Democratic-Decentralism

A. Allen Butcher
The School of Intentioneering
Denver, Colorado
February 25, 2017

Until I finally looked them up I thought that the terms “communal” and “communalism” referred to the same thing, the common ownership of property, yet “communalism” actually means something very different.

To avoid confusing the terms as have I, keep in mind that “communalism” is a political system in which independent states comprise a nation which has very little or no central authority, having only powers granted to it by the independent states, which they can recind or modify at any time. And further, those independent states in the communalist system can have internal economic systems which emphasize either private property, or common property, or a mixture of both. They need not be strictly communal as the term would seem to suggest.

Essentially, “communal” is an economic term while “communalism” is a political or governance term.

It took me a decade to finally look these terms up at Dictionary.com, after I first learned that Murray Bookchin had used the term “communalism” in place of the term he devised of “confederal municipalism” to mean the same thing. Evidently, it took him a while to realize that there was already a term for the decentralist ideal which he advocated.

According to Dictionary.com the term “communalism” was first used to mean a decentralized nation of independent states in the early 1870s. So Bookchin did not make this up or change the definition, as I thought he had.

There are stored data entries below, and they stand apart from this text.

-- ==== Sys2Proof/Laws/Memory.lean ====
section
/-! SUPPORT. Laws of the sparse memory: read after write, the canonical form, and that equal reads make equal data. -/

namespace Sys2Proof.Machine

theorem cellsWfFrom_cons {size lo k : Nat} {v : Byte} {m : List Host.Cell} :
    cellsWfFrom size lo ((k, v) :: m) = true ↔
      lo ≤ k ∧ k < size ∧ v ≠ unlistedByte ∧ cellsWfFrom size (k + 1) m = true := by
  simp [cellsWfFrom, and_assoc]

theorem cellsWfFrom_weaken {size lo lo' : Nat} {m : List Host.Cell} (h : lo' ≤ lo)
    (hm : cellsWfFrom size lo m = true) : cellsWfFrom size lo' m = true := by
  cases m with
  | nil => rfl
  | cons c m =>
    obtain ⟨k, v⟩ := c
    rw [cellsWfFrom_cons] at hm ⊢
    exact ⟨Nat.le_trans h hm.1, hm.2⟩

/-- Below its first entry a canonical memory reads as unlisted. -/
theorem readCell_below {size lo : Nat} {m : List Host.Cell} (hm : cellsWfFrom size lo m = true) {a : Nat}
    (ha : a < lo) : readCell m a = unlistedByte := by
  induction m generalizing lo with
  | nil => rfl
  | cons c m ih =>
    obtain ⟨k, v⟩ := c
    rw [cellsWfFrom_cons] at hm
    rw [readCell, if_neg (by omega)]
    exact ih hm.2.2.2 (by omega)

/-- A write keeps the canonical form. -/
theorem writeCell_wfFrom {size lo : Nat} {m : List Host.Cell} (hm : cellsWfFrom size lo m = true) {a : Nat}
    (hl : lo ≤ a) (ha : a < size) (v : Byte) : cellsWfFrom size lo (writeCell a v m) = true := by
  induction m generalizing lo with
  | nil =>
    unfold writeCell
    split
    · rfl
    · exact cellsWfFrom_cons.2 ⟨hl, ha, ‹_›, rfl⟩
  | cons c m ih =>
    obtain ⟨k, u⟩ := c
    have h := cellsWfFrom_cons.1 hm
    unfold writeCell
    split
    · split
      · exact hm
      · exact cellsWfFrom_cons.2 ⟨hl, ha, ‹_›, cellsWfFrom_cons.2 ⟨by omega, h.2⟩⟩
    · split
      · subst ‹a = k›
        split
        · exact cellsWfFrom_weaken (by omega) h.2.2.2
        · exact cellsWfFrom_cons.2 ⟨hl, ha, ‹_›, h.2.2.2⟩
      · exact cellsWfFrom_cons.2 ⟨h.1, h.2.1, h.2.2.1, ih h.2.2.2 (by omega)⟩

/-- A write keeps the canonical form of a memory of `size` bytes. -/
theorem writeCell_wf {size : Nat} {m : List Host.Cell} (hm : Memory.wf size m = true) {a : Nat} (ha : a < size)
    (v : Byte) : Memory.wf size (writeCell a v m) = true := writeCell_wfFrom hm (Nat.zero_le a) ha v

/-- Read after write, in a canonical memory. -/
theorem readCell_writeCell {size lo : Nat} {m : List Host.Cell} (hm : cellsWfFrom size lo m = true) (a b : Nat)
    (v : Byte) : readCell (writeCell a v m) b = if b = a then v else readCell m b := by
  induction m generalizing lo with
  | nil =>
    unfold writeCell
    split
    · next hv => split <;> simp [readCell, hv]
    · simp [readCell, eq_comm]
  | cons c m ih =>
    obtain ⟨k, u⟩ := c
    have h := cellsWfFrom_cons.1 hm
    unfold writeCell
    split
    · split
      · next hv =>
        split
        · next hb => subst hb; rw [hv]; exact readCell_below (cellsWfFrom_cons.2 ⟨Nat.le_refl k, h.2⟩) ‹_›
        · rfl
      · by_cases hb : b = a
        · subst hb; simp [readCell]
        · simp [readCell, hb, Ne.symm hb]
    · split
      · subst ‹a = k›
        split
        · next hv =>
          split
          · next hb => subst hb; rw [hv]; exact readCell_below h.2.2.2 (Nat.lt_succ_self _)
          · next hb => rw [readCell, if_neg (Ne.symm hb)]
        · by_cases hb : b = a
          · subst hb; simp [readCell]
          · simp [readCell, hb, Ne.symm hb]
      · simp only [readCell]
        split
        · subst ‹k = b›; rw [if_neg (by omega)]
        · exact ih h.2.2.2

/-- Bytes written inside the memory keep the canonical form. -/
theorem writeRange_wf {size : Nat} {m : List Host.Cell} (hm : Memory.wf size m = true) (v : List Byte) {a : Nat}
    (ha : a + v.length ≤ size) : Memory.wf size (writeRange a v m) = true := by
  induction v generalizing a m with
  | nil => exact hm
  | cons b v ih =>
    rw [List.length_cons] at ha
    exact ih (writeCell_wf hm (by omega) b) (by omega)

/-- Bytes written leave every other address alone. -/
theorem readCell_writeRange_other {size : Nat} {m : List Host.Cell} (hm : Memory.wf size m = true) (v : List Byte)
    {a b : Nat} (ha : a + v.length ≤ size) (hb : b < a ∨ a + v.length ≤ b) :
    readCell (writeRange a v m) b = readCell m b := by
  induction v generalizing a m with
  | nil => rfl
  | cons x v ih =>
    rw [List.length_cons] at ha hb
    rw [writeRange, ih (writeCell_wf hm (by omega) x) (by omega) (by omega), readCell_writeCell hm, if_neg (by omega)]

/-- `memWrite` keeps the canonical form (20_memory.md R52). -/
theorem memWrite_wf {addr : Nat} {v : List Byte} {s t : State} (h : memWrite addr v s = some t)
    (hm : Memory.wf s.cfg.memSize s.mem = true) : Memory.wf t.cfg.memSize t.mem = true := by
  unfold memWrite at h
  split at h
  · cases h
  · cases h; exact writeRange_wf hm v (by omega)

@[simp] theorem readRange_length (n a : Nat) (m : List Host.Cell) : (readRange n a m).length = n := by
  induction n generalizing a with
  | zero => rfl
  | succ n ih => simp [readRange, ih]

/-- A larger memory keeps the canonical form. -/
theorem cellsWfFrom_grow {size size' lo : Nat} {m : List Host.Cell} (h : size ≤ size')
    (hm : cellsWfFrom size lo m = true) : cellsWfFrom size' lo m = true := by
  induction m generalizing lo with
  | nil => rfl
  | cons c m ih =>
    obtain ⟨k, v⟩ := c
    rw [cellsWfFrom_cons] at hm ⊢
    exact ⟨hm.1, by omega, hm.2.2.1, ih hm.2.2.2⟩

/-- The placing of an instruction keeps the canonical form. -/
theorem withFetchWord_wf {s : State} (hm : Memory.wf s.cfg.memSize s.mem = true) (nbits w : Nat) :
    Memory.wf (s.withFetchWord nbits w).cfg.memSize (s.withFetchWord nbits w).mem = true :=
  writeRange_wf (cellsWfFrom_grow (Nat.le_max_left _ _) hm) _ (Nat.le_max_right _ _)

/-- The memory after reset is canonical. -/
theorem reset_mem_wf : Memory.wf State.reset.cfg.memSize State.reset.mem = true := rfl

theorem readRange_getElem? (n a k : Nat) (m : List Host.Cell) (h : k < n) :
    (readRange n a m)[k]? = some (readCell m (a + k)) := by
  induction n generalizing a k with
  | zero => omega
  | succ n ih =>
    cases k with
    | zero => simp [readRange]
    | succ k =>
      rw [readRange, List.getElem?_cons_succ, ih (a + 1) k (by omega), Nat.add_assoc, Nat.add_comm 1 k]

/-- The byte of the whole buffer at an address inside the memory. -/
theorem memBuffer_getElem? (s : State) {a : Nat} (h : a < s.cfg.memSize) :
    (memBuffer s)[a]? = some (readCell s.mem a) := by
  simpa [memBuffer] using readRange_getElem? s.cfg.memSize 0 a s.mem h

@[simp] theorem memBuffer_length (s : State) : (memBuffer s).length = s.cfg.memSize := readRange_length _ _ _

/-- Canonical memories that read the same everywhere are the same data. -/
theorem wfFrom_ext {size lo : Nat} {m m' : List Host.Cell} (hm : cellsWfFrom size lo m = true)
    (hm' : cellsWfFrom size lo m' = true) (h : ∀ a, readCell m a = readCell m' a) : m = m' := by
  induction m generalizing m' lo with
  | nil =>
    cases m' with
    | nil => rfl
    | cons c m' =>
      obtain ⟨k, v⟩ := c
      have h' := cellsWfFrom_cons.1 hm'
      have := h k
      simp only [readCell, if_pos] at this
      exact absurd this.symm h'.2.2.1
  | cons c m ih =>
    obtain ⟨k, v⟩ := c
    have hc := cellsWfFrom_cons.1 hm
    cases m' with
    | nil =>
      have := h k
      simp only [readCell, if_pos] at this
      exact absurd this hc.2.2.1
    | cons c' m' =>
      obtain ⟨k', v'⟩ := c'
      have hc' := cellsWfFrom_cons.1 hm'
      have hk : k = k' := by
        rcases Nat.lt_trichotomy k k' with hlt | heq | hgt
        · have := h k
          rw [readCell_below (cellsWfFrom_cons.2 ⟨Nat.le_refl k', hc'.2⟩) hlt] at this
          simp only [readCell, if_pos] at this
          exact absurd this hc.2.2.1
        · exact heq
        · have := h k'
          rw [readCell_below (cellsWfFrom_cons.2 ⟨Nat.le_refl k, hc.2⟩) hgt] at this
          simp only [readCell, if_pos] at this
          exact absurd this.symm hc'.2.2.1
      subst hk
      have hv : v = v' := by simpa [readCell] using h k
      subst hv
      rw [ih hc.2.2.2 hc'.2.2.2 fun a => ?_]
      by_cases ha : a = k
      · subst ha
        rw [readCell_below hc.2.2.2 (Nat.lt_succ_self _), readCell_below hc'.2.2.2 (Nat.lt_succ_self _)]
      · simpa [readCell, Ne.symm ha] using h a

end Sys2Proof.Machine
end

With this understanding I might now be able to get behind Bookchin’s concept of “communalism,” except that if I use this term in its correct meaning, other people are still going to confuse the term to mean “communal” in the same way as have I. Particularly those who wish to preserve the centralized nation-state.

So for me the term “communalism” is not the best way to convey the intended meaning of the decentralized, confederal political system. “Confederal” also means power-to-the-states as opposed to centralized “federalism.” Yet using the term “confederal” brings association with the slave-states’ Confederacy and the American Civil War, so that term is problematic as well.

Eleanor Finley’s ROAR magazine article, “Reason, Creativity and Freedom: the Communalist Model” (February 11, 2017) suggests that someone else who has been influenced by Murray Bookchin’s ideas also did not like the term “communalism,” coining for use in its place the term “democratic confederalism.” This term was created by the imprisoned Kurdish leader Abdullah Öcalan, looking for a political system for his nationlesss ethnic group scattered through parts of Turkey, Iraq, Syria, and elsewhere. Yet there is that problematic term “confederal” again. (See: https://roarmag.org/essays/communalism-bookchin-direct-democracy)

So what term can be used for conveying the intended meaning while avoiding misunderstanding and negative associations? The term “democracy” or “democratic” is an essential modifier for conveying the ideal of local self-determination and independence from centralization, so that word is needed. A noun that conveys the intended meaning of independence is “decentralism,” and so the term that I think best represents the desired meaning for the preferred political-economic system is then “democratic-decentralism.” I suppose that will get shortened to “dem-decism” or simply “D-D,” yet at least there should no longer be any confusion about what we are talking about as the best of all possible political systems.

Democratic-decentralism may actually be seen, eventually, as representing the ideals of both the radical left and right, showing that on the political scale of liberalism-to-conservatism, when you take the extremes far enough, they eventually curve around to come together in agreement. This shows the viability and efficacy of the political structures of “democratic-decentralism.”

What remains for clarification is just what a democratic-decentralist nation-state would look like. It certainly would not look like the current government of the United States of America. The first constitution written by the original thirteen American Colonies specified a confederal system, which was soon scrapped for the centralized Constitution that we know and (more-or-less) love. That was done for a reason, and it is hard to see America going back to confederalism, yet previously I could not envision America going where it is now headed under president number 45, so perhaps if the current conservative national administration continues the way it seems to be going, democratic-decentalism may become a national issue.